theorem exec_sbox (s : State) : exec .sbox s =
    .next { s with dout := (sboxAll s.cfg.raw.sboxRow (s.din.extractLsb' 0 48)).setWidth 64,
                   done := true, pend := none } := by
  rw [← dinLow48_eq_extract]; rfl

theorem exec_roundf (s : State) : exec .roundf s =
    .next { s with dout := (roundF s.cfg (s.din.extractLsb' 0 32) (s.key.extractLsb' 0 48)).setWidth 64,
                   done := true, pend := none } := by
  rw [← dinLow32_eq_extract, ← keyLow48_eq_extract]; rfl

theorem exec_enc (s : State) : exec .enc s =
    .next { s with sk := subkeys s.cfg s.key, dout := processBlock s.cfg s.din (subkeys s.cfg s.key) .encrypt,
                   done := true, pend := none } := rfl

theorem exec_dec (s : State) : exec .dec s =
    .next { s with sk := subkeys s.cfg s.key, dout := processBlock s.cfg s.din (subkeys s.cfg s.key) .decrypt,
                   done := true, pend := none } := rfl

/-- `S` meets R261: nibble g is the row's entry at the column of group g. -/
theorem isSubstituted_sboxAll (row : Vector (BitVec 4) 16) (x : Subkey) : IsSubstituted row x (sboxAll row x) := by
  intro g hg
  have hcol : (x.extractLsb' (43 - 6 * g) 4).toNat < row.toList.length := by
    rw [Vector.length_toList]; exact BitVec.isLt _
  rw [sboxAll_nibble row x g hg, List.getD_eq_getElem _ 0 hcol, sboxEntry, Vector.getElem_toList]
  simp only [sboxColOf_sboxGroup x g hg]

/-- `F` meets R262, of every configuration. -/
theorem isRoundF_roundF (cfg : Config) (r : Word) (k : Subkey) : IsRoundF cfg r k (roundF cfg r k) := by
  obtain ⟨-, -, he, hp, -⟩ := table_lengths cfg
  exact ⟨_, _, isPermuted_permute r he, isSubstituted_sboxAll _ _, isPermuted_permute _ hp⟩

/-- Halves that start as R264's and go from round to round as R263's give a processed block: the swap and the final
permutation are what is left. -/
theorem isProcessed_of_rounds {cfg : Config} {b : Block} {rk : Fin 16 → Subkey} {lr : Nat → Word × Word}
    (hzero : lr 0 = (hi32 (permute 64 b cfg.raw.tableIP), lo32 (permute 64 b cfg.raw.tableIP)))
    (hround : ∀ i : Fin 16, lr (i + 1) = feistelRound cfg (lr i) (rk i)) :
    IsProcessed cfg b rk (permute 64 (join64 (lr 16).2 (lr 16).1) cfg.raw.tableFP) := by
  obtain ⟨hip, hfp, -⟩ := table_lengths cfg
  exact ⟨_, _, fun i => (lr i).1, fun i => (lr i).2, isPermuted_permute b hip, congrArg Prod.fst hzero,
    congrArg Prod.snd hzero,
    fun i => ⟨congrArg Prod.fst (hround i), _, isRoundF_roundF _ _ _, congrArg Prod.snd (hround i)⟩,
    hi32_join64 _ _, lo32_join64 _ _, isPermuted_permute _ hfp⟩

/-- The halves after the first i rounds with the subkeys listed (R263). -/
def halvesAfter (cfg : Config) (ks : List Subkey) (lr : Word × Word) (i : Nat) : Word × Word :=
  (ks.take i).foldl (feistelRound cfg) lr

/-- Round i runs on what the rounds before left. -/
theorem halvesAfter_succ {cfg : Config} {ks : List Subkey} {i : Nat} (lr : Word × Word) (hi : i < ks.length) :
    halvesAfter cfg ks lr (i + 1) = feistelRound cfg (halvesAfter cfg ks lr i) ks[i] := by
  rw [halvesAfter, List.take_succ_eq_append_getElem hi, List.foldl_concat, halvesAfter]

theorem halvesAfter_length (cfg : Config) (ks : List Subkey) (lr : Word × Word) :
    halvesAfter cfg ks lr ks.length = ks.foldl (feistelRound cfg) lr := by
  rw [halvesAfter, List.take_length]

/-- `processBlock` meets R263 and R264 for the subkeys in the order its direction lists them. -/
theorem isProcessed_processBlock (cfg : Config) (b : Block) {k : Vector Subkey 16} {dir : Direction}
    {rk : Fin 16 → Subkey} (hrk : roundKeys k dir = List.ofFn rk) :
    IsProcessed cfg b rk (processBlock cfg b k dir) := by
  have hlen : (List.ofFn rk).length = 16 := List.length_ofFn
  rw [processBlock, hrk, ← halvesAfter_length, hlen]
  refine isProcessed_of_rounds (lr := halvesAfter cfg (List.ofFn rk) _) rfl fun i => ?_
  rw [halvesAfter_succ _ (i.isLt.trans_eq hlen.symm), List.getElem_ofFn]

theorem roundKeys_encrypt (k : Vector Subkey 16) : roundKeys k .encrypt = List.ofFn fun i : Fin 16 => k[i] := by
  refine List.ext_getElem (by simp only [roundKeys, Vector.length_toList, List.length_ofFn]) fun i _ _ => ?_
  simp only [roundKeys, Vector.getElem_toList, List.getElem_ofFn, Fin.getElem_fin]

theorem roundKeys_decrypt (k : Vector Subkey 16) :
    roundKeys k .decrypt = List.ofFn fun i : Fin 16 => k[15 - i.val] := by
  refine List.ext_getElem (by simp only [roundKeys, List.length_reverse, Vector.length_toList, List.length_ofFn])
    fun i _ _ => ?_
  simp only [roundKeys, List.getElem_reverse, Vector.length_toList, Vector.getElem_toList, List.getElem_ofFn]

/-- Settles O5: DOUT is `S` of DIN[47:0], which meets R261. -/
theorem sboxSubstitutesEachGroup : Obligations.SboxSubstitutesEachGroup :=
  ⟨decode_of_mem_fixedRows (row := (.sbox, 0x18)) (by decide), fun s => ⟨_, exec_sbox s, isSubstituted_sboxAll _ _⟩⟩

/-- Settles O7: DOUT is `F` of DIN[31:0] and KEY[47:0], which meets R262. -/
theorem roundfIsTheRoundFunction : Obligations.RoundfIsTheRoundFunction :=
  ⟨decode_of_mem_fixedRows (row := (.roundf, 0x19)) (by decide), fun s => ⟨_, exec_roundf s, isRoundF_roundF _ _ _⟩⟩

/-- Settles O10: SK is `subkeys` of KEY, and the rounds take it in its own order. -/
theorem encRunsSixteenRounds : Obligations.EncRunsSixteenRounds :=
  ⟨decode_of_mem_fixedRows (row := (.enc, 0x1C)) (by decide), fun s =>
    ⟨_, _, exec_enc s, isSubkeys_subkeys s.cfg s.key, isProcessed_processBlock _ _ (roundKeys_encrypt _)⟩⟩

/-- Settles O11: SK is `subkeys` of KEY as after ENC, and the rounds take it from its end. -/
theorem decRunsTheRoundsReversed : Obligations.DecRunsTheRoundsReversed :=
  ⟨decode_of_mem_fixedRows (row := (.dec, 0x1D)) (by decide), fun s =>
    ⟨_, _, exec_dec s, isSubkeys_subkeys s.cfg s.key, isProcessed_processBlock _ _ (roundKeys_decrypt _)⟩⟩

end Sys2Proof.Machine
end

section
/-! The message digest (spec/43_digest.md R301 to R308): the schedule and the working registers after a number of
rounds, said once as sequences, give `compress`; the blocks DGFINAL pads are R308's byte by byte. -/
namespace Sys2Proof.Machine
open Sys2Proof.Claim

theorem exec_dginit (s : State) : exec .dginit s =
    .next { s with h := Config.dgIV, dglen := 0, done := true, pend := none } := rfl

theorem exec_dgblock (s : State) : exec .dgblock s =
    .next { s with h := compress s.h s.msg.toList, dglen := s.dglen + 512, done := true, pend := none } := rfl

theorem exec_dgfinal (n : BitVec 6) (s : State) : exec (.dgfinal n) s =
    .next { s with h := finalHash s.h s.msg n (totalBits s.dglen n), dglen := totalBits s.dglen n,
                   done := true, pend := none } := rfl

/-- Settles O13: the two registers DGINIT writes are `Config.dgIV` and 0. -/
theorem dginitLoadsTheInitialValues : Obligations.DginitLoadsTheInitialValues :=
  ⟨decode_of_mem_fixedRows (row := (.dginit, 0x20)) (by decide), exec_dginit⟩

@[simp] theorem extendSchedule_length (n : Nat) (w : List Word) : (extendSchedule n w).length = w.length + n := by
  induction n generalizing w with
  | zero => rfl
  | succ n ih => rw [extendSchedule, ih, List.length_append, List.length_singleton]; omega

/-- The extension keeps the words it starts from. -/
theorem extendSchedule_getD_of_lt (n : Nat) {w : List Word} {j : Nat} (hj : j < w.length) :
    (extendSchedule n w).getD j 0 = w.getD j 0 := by
  induction n generalizing w with
  | zero => rfl
  | succ n ih =>
    rw [extendSchedule, ih (by rw [List.length_append]; omega), List.getD_append _ _ _ _ hj]

/-- Every word past the first ones is R302's of the words before it. -/
theorem extendSchedule_getD_of_le {n : Nat} {w : List Word} {j : Nat} (hpos : 0 < w.length) (hlo : w.length ≤ j)
    (hhi : j < w.length + n) : (extendSchedule n w).getD j 0 =
      rotl ((extendSchedule n w).getD (j - 3) 0 ^^^ (extendSchedule n w).getD (j - 8) 0 ^^^
        (extendSchedule n w).getD (j - 14) 0 ^^^ (extendSchedule n w).getD (j - 16) 0) 1 := by
  induction n generalizing w with
  | zero => omega
  | succ n ih =>
    have hlen : (w ++ [scheduleWord w]).length = w.length + 1 := List.length_append
    by_cases hj : j = w.length
    · have hkeep (i : Nat) : (extendSchedule (n + 1) w).getD (j - (i + 1)) 0 = w.getD (j - (i + 1)) 0 :=
        extendSchedule_getD_of_lt _ (by omega)
      calc (extendSchedule (n + 1) w).getD j 0
          = (w ++ [scheduleWord w]).getD j 0 := extendSchedule_getD_of_lt n (by omega)
        _ = scheduleWord w := by rw [hj, List.getD_append_right _ _ _ _ le_rfl, Nat.sub_self, List.getD_cons_zero]
        _ = _ := by rw [hkeep 2, hkeep 7, hkeep 13, hkeep 15, hj, scheduleWord]
    · exact ih (by omega) (by omega) (by omega)

/-- The four quarters of the rounds (R303): the model compares t with their ends, the claim divides by 20. -/
theorem round_quarter (t : Nat) : t < 20 ∧ t / 20 = 0 ∨ ¬ t < 20 ∧ t < 40 ∧ t / 20 = 1 ∨
    ¬ t < 20 ∧ ¬ t < 40 ∧ t < 60 ∧ t / 20 = 2 ∨
    ¬ t < 20 ∧ ¬ t < 40 ∧ ¬ t < 60 ∧ ∃ k, t / 20 = k + 3 := by
  by_cases h : t < 60
  · omega
  · exact .inr (.inr (.inr ⟨by omega, by omega, h, t / 20 - 3, by omega⟩))

/-- The functions of R303. -/
theorem roundFn_eq_roundFunction (t : Nat) (b c d : Word) : roundFn t b c d = roundFunction t b c d := by
  obtain ⟨h1, hq⟩ | ⟨h1, h2, hq⟩ | ⟨h1, h2, h3, hq⟩ | ⟨h1, h2, h3, k, hq⟩ := round_quarter t
  · simp only [roundFn, roundFunction, if_pos h1, hq]
  · simp only [roundFn, roundFunction, if_neg h1, if_pos h2, hq]
  · simp only [roundFn, roundFunction, if_neg h1, if_neg h2, if_pos h3, hq]
  · simp only [roundFn, roundFunction, if_neg h1, if_neg h2, if_neg h3, hq]

/-- The constants of R303. -/
theorem roundConst_eq_roundConstant (t : Nat) : roundConst t = roundConstant t := by
  obtain ⟨h1, hq⟩ | ⟨h1, h2, hq⟩ | ⟨h1, h2, h3, hq⟩ | ⟨h1, h2, h3, k, hq⟩ := round_quarter t
  · simp only [roundConst, roundConstant, if_pos h1, hq]
  · simp only [roundConst, roundConstant, if_neg h1, if_pos h2, hq]
  · simp only [roundConst, roundConstant, if_neg h1, if_neg h2, if_pos h3, hq]
  · simp only [roundConst, roundConstant, if_neg h1, if_neg h2, if_neg h3, hq]

/-- The last word's round comes after the rounds of the words before it, and its number counts them. -/
theorem digestRounds_concat (t : Nat) (ws : List Word) (w : Word) (x : Working) :
    digestRounds t (ws ++ [w]) x = digestRound (t + ws.length) w (digestRounds t ws x) := by
  induction ws generalizing t x with
  | nil => rfl
  | cons v ws ih =>
    rw [List.cons_append, digestRounds, ih, List.length_cons, digestRounds, Nat.add_right_comm, Nat.add_assoc]

/-- The working registers after the first t rounds with the schedule `ws` (R304). -/
def workingAfter (ws : List Word) (x : Working) (t : Nat) : Working := digestRounds 0 (ws.take t) x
★ ★ ★
» **TRY IT**:
Each line of the records above that holds the word "extractLsb" should be counted, and only the final number stated.

» **TASK OUTPUT**:
3